[Records from a data collection]
__________

-- ==== Sys2Proof/Laws/KeepsHostRings.lean ====
section
/-! SUPPORT. What each function of Machine/HostRings.lean can change. -/

namespace Sys2Proof.Machine

theorem State.cmdpiWrite_keeps {m : Nat} {s u : State} {x1 : Nat} {v : Sys2Proof.Word} (hm : m ||| 34359738500 = m) (h : Keeps m s u) :
    Keeps m s (State.cmdpiWrite u x1 v) := by
  refine Keeps.next hm h ?_
  clear hm h
  unfold State.cmdpiWrite
  refine Keeps.ite ?_ ?_
  · refine State.hostErr_keeps (show unitOf 12288 = 3 from rfl) rfl ?_
    exact Keeps.refl _ _
  · refine Keeps.ite ?_ ?_
    · refine State.hostErr_keeps (show unitOf 12288 = 3 from rfl) rfl ?_
      exact Keeps.refl _ _
    · refine State.setRingIdx_keeps (show unitOf 12368 = 3 from rfl) rfl ?_
      exact Keeps.refl _ _

theorem execCmdpiWrite_keeps {t : Nat} {x1 : Sys2Proof.Master} {v : Sys2Proof.Word} (u : State) : ∃ nxt, execCmdpiWrite t x1 v u = .next nxt ∧ Keeps 34359738534 u nxt := by
  refine ⟨_, rfl, ?_⟩
  refine State.cmdpiWrite_keeps rfl ?_
  refine State.at_keeps rfl ?_
  exact Keeps.refl _ _

theorem State.rspciWrite_keeps {m : Nat} {s u : State} {x1 : Nat} {v : Sys2Proof.Word} (hm : m ||| 34359738500 = m) (h : Keeps m s u) :
    Keeps m s (State.rspciWrite u x1 v) := by
  refine Keeps.next hm h ?_
  clear hm h
  unfold State.rspciWrite
  refine Keeps.ite ?_ ?_
  · refine State.hostErr_keeps (show unitOf 12288 = 3 from rfl) rfl ?_
    exact Keeps.refl _ _
  · refine Keeps.ite ?_ ?_
    · refine State.hostErr_keeps (show unitOf 12288 = 3 from rfl) rfl ?_
      exact Keeps.refl _ _
    · refine State.setRingIdx_keeps (show unitOf 12380 = 3 from rfl) rfl ?_
      exact Keeps.refl _ _

theorem State.relayEntry_keeps {m : Nat} {s u : State} {n : Nat} {w : Sys2Proof.Word} (hm : m ||| 34359738500 = m) (h : Keeps m s u) :
    Keeps m s (State.relayEntry u n w) := by
  refine Keeps.next hm h ?_
  clear hm h
  unfold State.relayEntry
  refine State.rspPut_keeps rfl ?_
  exact Keeps.refl _ _

theorem State.d2hEmpty_keeps {m : Nat} {s u : State} {n : Nat} (hm : m ||| 34359738500 = m) (h : Keeps m s u) :
    Keeps m s (State.d2hEmpty u n) := by
  refine Keeps.next hm h ?_
  clear hm h
  unfold State.d2hEmpty
  refine Keeps.ite ?_ ?_
  · exact Keeps.refl _ _
  · extract_lets -merge -useContext -underBinder y1
    refine Keeps.next (t := y1) (Nat.or_self _) ?_ ?_
    · refine State.modHost_keeps rfl ?_
      refine State.setFld_keeps (n := 3) (show unitOf 12300 = 3 from rfl) rfl rfl ?_
      exact Keeps.refl _ _
    · clear_value y1
      try extract_lets -underBinder
      first | split | (dsimp +zetaDelta only; split)
      · refine State.d2hWrite_keeps rfl ?_
        refine State.modHost_keeps rfl ?_
        exact Keeps.refl _ _
      · exact Keeps.refl _ _

theorem State.d2hemptyWrite_keeps {m : Nat} {s u : State} {v : Sys2Proof.Word} (hm : m ||| 34359738500 = m) (h : Keeps m s u) :
    Keeps m s (State.d2hemptyWrite u v) := by
  refine Keeps.next hm h ?_
  clear hm h
  unfold State.d2hemptyWrite
  refine Keeps.foldl (fun _ _ => ?_) ?_
  · refine State.d2hEmpty_keeps rfl ?_
    exact Keeps.refl _ _
  · exact Keeps.refl _ _

theorem State.ringsReset_keeps {m : Nat} {s u : State} {x1 : Nat} {src : Sys2Proof.Issuer} (hm : m ||| 34393292804 = m) (h : Keeps m s u) :
    Keeps m s (State.ringsReset u x1 src) := by
  refine Keeps.next hm h ?_
  clear hm h
  unfold State.ringsReset
  refine State.modPilot_keeps rfl ?_
  refine State.setRingIdx_keeps (show unitOf 12380 = 3 from rfl) rfl ?_
  refine State.setRingIdx_keeps (show unitOf 12376 = 3 from rfl) rfl ?_
  refine State.setRingIdx_keeps (show unitOf 12372 = 3 from rfl) rfl ?_
  refine State.setRingIdx_keeps (show unitOf 12368 = 3 from rfl) rfl ?_
  exact Keeps.refl _ _

theorem State.pcieLoss_keeps {m : Nat} {s u : State} (hm : m ||| 47278203028 = m) (h : Keeps m s u) :
    Keeps m s (State.pcieLoss u) := by
  refine Keeps.next hm h ?_
  clear hm h
  unfold State.pcieLoss
  refine State.xStartAll_keeps rfl ?_
  refine State.ringsReset_keeps rfl ?_
  refine State.freeLocks_keeps rfl ?_
  refine State.modHost_keeps rfl ?_
  exact Keeps.refl _ _

theorem execPcieLinkLoss_keeps {t : Nat} (u : State) : ∃ nxt, execPcieLinkLoss t u = .next nxt ∧ Keeps 47278203062 u nxt := by
  refine ⟨_, rfl, ?_⟩
  refine State.pcieLoss_keeps rfl ?_
  refine State.at_keeps rfl ?_
  exact Keeps.refl _ _

theorem State.udpShow_keeps {m : Nat} {s u : State} (hm : m ||| 34359738372 = m) (h : Keeps m s u) :
    Keeps m s (State.udpShow u) := by
  refine Keeps.next hm h ?_
  clear hm h
  unfold State.udpShow
  refine State.setFld_keeps (n := 3) (show unitOf 12400 = 3 from rfl) rfl rfl ?_
  exact Keeps.refl _ _

theorem State.closeSession_keeps {m : Nat} {s u : State} {k : Nat} (hm : m ||| 34393292932 = m) (h : Keeps m s u) :
    Keeps m s (State.closeSession u k) := by
  refine Keeps.next hm h ?_
  clear hm h
  unfold State.closeSession
  refine State.udpShow_keeps rfl ?_
  refine State.modPilot_keeps rfl ?_
  refine State.setSession_keeps rfl ?_
  exact Keeps.refl _ _

theorem execUdpOpen_keeps {t : Nat} {port : Nat} {slot : Nat} {nc : List Nat} (u : State) : ∃ nxt, execUdpOpen t port slot nc u = .next nxt ∧ Keeps 163 u nxt := by
  refine ⟨_, rfl, ?_⟩
  try extract_lets -underBinder
  first | split | (dsimp +zetaDelta only; split)
  · refine State.at_keeps rfl ?_
    exact Keeps.refl _ _
  · refine Keeps.ite ?_ ?_
    · refine State.at_keeps rfl ?_
      exact Keeps.refl _ _
    · refine State.modHost_keeps rfl ?_
      refine State.setSession_keeps rfl ?_
      refine State.freshNat_keeps rfl ?_
      refine State.freshNat_keeps rfl ?_
      refine State.at_keeps rfl ?_
      exact Keeps.refl _ _

theorem execMbxStall_keeps {t : Nat} {n : Nat} (u : State) : ∃ nxt, execMbxStall t n u = .next nxt ∧ Keeps 34359738534 u nxt := by
  refine ⟨_, rfl, ?_⟩
  refine Keeps.ite ?_ ?_
  · refine Keeps.foldl (fun _ _ => ?_) ?_
    · refine State.relayEntry_keeps rfl ?_
      exact Keeps.refl _ _
    · refine State.modHost_keeps rfl ?_
      refine State.doorbell_keeps rfl ?_
      refine State.at_keeps rfl ?_
      exact Keeps.refl _ _
  · refine State.at_keeps rfl ?_
    exact Keeps.refl _ _

theorem State.mailTake_keeps {m : Nat} {s u : State} {n : Nat} (hm : m ||| 34393292932 = m) (h : Keeps m s u) :
    Keeps m s (State.mailTake u n) := by
  refine Keeps.next hm h ?_
  clear hm h
  unfold State.mailTake
  refine Keeps.ite ?_ ?_
  · refine State.h2dEmpty_keeps rfl ?_
    refine State.modPilot_keeps rfl ?_
    exact Keeps.refl _ _
  · exact Keeps.refl _ _

theorem State.dboutWrite_keeps {m : Nat} {s u : State} {v : Sys2Proof.Word} (hm : m ||| 34393292932 = m) (h : Keeps m s u) :
    Keeps m s (State.dboutWrite u v) := by
  refine Keeps.next hm h ?_
  clear hm h
  unfold State.dboutWrite
  refine Keeps.ite ?_ ?_
  · refine State.when_keeps (fun _ => ?_) ?_
    · refine Keeps.foldl (fun _ _ => ?_) ?_
      · refine State.mailTake_keeps rfl ?_
        exact Keeps.refl _ _
      · exact Keeps.refl _ _
    · refine State.modHost_keeps rfl ?_
      exact Keeps.refl _ _
  · refine State.modHost_keeps rfl ?_
    exact Keeps.refl _ _

theorem State.hspiReset_keeps {m : Nat} {s u : State} (hm : m ||| 47278202900 = m) (h : Keeps m s u) :
    Keeps m s (State.hspiReset u) := by
  refine Keeps.next hm h ?_
  clear hm h
  unfold State.hspiReset
  refine State.xStartAll_keeps rfl ?_
  refine State.setWord_keeps (n := 0) (show unitOf 96 = 0 from rfl) rfl rfl ?_
  refine State.ringsReset_keeps rfl ?_
  refine State.freeLocks_keeps rfl ?_
  exact Keeps.refl _ _

theorem State.udpDrop_keeps {m : Nat} {s u : State} (hm : m ||| 34359738500 = m) (h : Keeps m s u) :
    Keeps m s (State.udpDrop u) := by
  refine Keeps.next hm h ?_
  clear hm h
  unfold State.udpDrop
  refine State.satAdd_keeps (n := 3) (show unitOf 12400 = 3 from rfl) rfl rfl ?_
  refine State.hostErr_keeps (show unitOf 12288 = 3 from rfl) rfl ?_
  exact Keeps.refl _ _

theorem execUdpConfirm_keeps {t : Nat} {port : Nat} {sid : Nat} {mac : List Nat} (u : State) : ∃ nxt, execUdpConfirm t port sid mac u = .next nxt ∧ Keeps 34359738534 u nxt := by
  refine ⟨_, rfl, ?_⟩
  try extract_lets -underBinder
  first | split | (dsimp +zetaDelta only; split)
  · refine State.udpDrop_keeps rfl ?_
    refine State.at_keeps rfl ?_
    exact Keeps.refl _ _
  · refine Keeps.ite ?_ ?_
    · refine State.at_keeps rfl ?_
      exact Keeps.refl _ _
    · refine Keeps.ite ?_ ?_
      · refine State.udpShow_keeps rfl ?_
        refine State.setSession_keeps rfl ?_
        refine State.at_keeps rfl ?_
        exact Keeps.refl _ _
      · refine State.udpDrop_keeps rfl ?_
        refine State.at_keeps rfl ?_
        exact Keeps.refl _ _

theorem execDbinClear_keeps {t : Nat} {x1 : Sys2Proof.Master} {v : Sys2Proof.Word} (u : State) : ∃ nxt, execDbinClear t x1 v u = .next nxt ∧ Keeps 34359738406 u nxt := by
  refine ⟨_, rfl, ?_⟩
  refine State.setWord_keeps (n := 3) (show unitOf 12352 = 3 from rfl) rfl rfl ?_
  refine State.at_keeps rfl ?_
  exact Keeps.refl _ _

theorem execDboutWrite_keeps {t : Nat} {x1 : Sys2Proof.Master} {v : Sys2Proof.Word} (u : State) : ∃ nxt, execDboutWrite t x1 v u = .next nxt ∧ Keeps 34393292966 u nxt := by
  refine ⟨_, rfl, ?_⟩
  refine State.dboutWrite_keeps rfl ?_
  refine State.at_keeps rfl ?_
  exact Keeps.refl _ _

theorem execH2dMailboxWrite_keeps {t : Nat} {x1 : Sys2Proof.Master} {n : Nat} {v : Sys2Proof.Word} (u : State) : ∃ nxt, execH2dMailboxWrite t x1 n v u = .next nxt ∧ Keeps 34359738534 u nxt := by
  refine ⟨_, rfl, ?_⟩
  refine Keeps.ite ?_ ?_
  · refine State.h2dWrite_keeps rfl ?_
    refine State.at_keeps rfl ?_
    exact Keeps.refl _ _
  · refine State.at_keeps rfl ?_
    exact Keeps.refl _ _

theorem execD2hempty_keeps {t : Nat} {x1 : Sys2Proof.Master} {v : Sys2Proof.Word} (u : State) : ∃ nxt, execD2hempty t x1 v u = .next nxt ∧ Keeps 34359738534 u nxt := by
  refine ⟨_, rfl, ?_⟩
  refine State.d2hemptyWrite_keeps rfl ?_
  refine State.at_keeps rfl ?_
  exact Keeps.refl _ _

theorem execUdpDatagram_keeps {t : Nat} {port : Nat} {sid : Nat} {seq : Nat} {typ : Nat} {ws : List Sys2Proof.Word} {tag : List Nat} (u : State) : ∃ nxt, execUdpDatagram t port sid seq typ ws tag u = .next nxt ∧ Keeps 34359738534 u nxt := by
  refine ⟨_, rfl, ?_⟩
  try extract_lets -underBinder
  first | split | (dsimp +zetaDelta only; split)
  · refine State.udpDrop_keeps rfl ?_
    refine State.at_keeps rfl ?_
    exact Keeps.refl _ _
  · refine Keeps.ite ?_ ?_
    · refine State.udpDrop_keeps rfl ?_
      refine State.at_keeps rfl ?_
      exact Keeps.refl _ _
    · refine Keeps.ite ?_ ?_
      · refine State.respond_keeps rfl ?_
        refine State.setSession_keeps rfl ?_
        refine State.at_keeps rfl ?_
        exact Keeps.refl _ _
      · refine State.setSession_keeps rfl ?_
        refine State.at_keeps rfl ?_
        exact Keeps.refl _ _

theorem execRspciWrite_keeps {t : Nat} {x1 : Sys2Proof.Master} {v : Sys2Proof.Word} (u : State) : ∃ nxt, execRspciWrite t x1 v u = .next nxt ∧ Keeps 34359738534 u nxt := by
  refine ⟨_, rfl, ?_⟩
  refine State.rspciWrite_keeps rfl ?_
  refine State.at_keeps rfl ?_
  exact Keeps.refl _ _

theorem execUdpSessionTimeout_keeps {t : Nat} {k : Nat} (u : State) : ∃ nxt, execUdpSessionTimeout t k u = .next nxt ∧ Keeps 34393292966 u nxt := by
  refine ⟨_, rfl, ?_⟩
  refine Keeps.ite ?_ ?_
  · refine State.closeSession_keeps rfl ?_
    refine State.at_keeps rfl ?_
    exact Keeps.refl _ _
  · refine State.at_keeps rfl ?_
    exact Keeps.refl _ _

theorem State.postciWrite_keeps {m : Nat} {s u : State} {v : Sys2Proof.Word} (hm : m ||| 34359738500 = m) (h : Keeps m s u) :
    Keeps m s (State.postciWrite u v) := by
  refine Keeps.next hm h ?_
  clear hm h
  unfold State.postciWrite
  refine Keeps.ite ?_ ?_
  · refine State.hostErr_keeps (show unitOf 12288 = 3 from rfl) rfl ?_
    exact Keeps.refl _ _
  · refine State.setFld_keeps (n := 3) (show unitOf 12388 = 3 from rfl) rfl rfl ?_
    exact Keeps.refl _ _

theorem execPostciWrite_keeps {t : Nat} {x1 : Sys2Proof.Master} {v : Sys2Proof.Word} (u : State) : ∃ nxt, execPostciWrite t x1 v u = .next nxt ∧ Keeps 34359738534 u nxt := by
  refine ⟨_, rfl, ?_⟩
  refine State.postciWrite_keeps rfl ?_
  refine State.at_keeps rfl ?_
  exact Keeps.refl _ _

end Sys2Proof.Machine
end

__________

* _WHAT THE EXERCISE ASKS_: Determine which lines above include the word "Machine", and report those lines in full.

* _EXERCISE RESULT_:
/-! SUPPORT. What each function of Machine/HostRings.lean can change. -/
namespace Sys2Proof.Machine
end Sys2Proof.Machine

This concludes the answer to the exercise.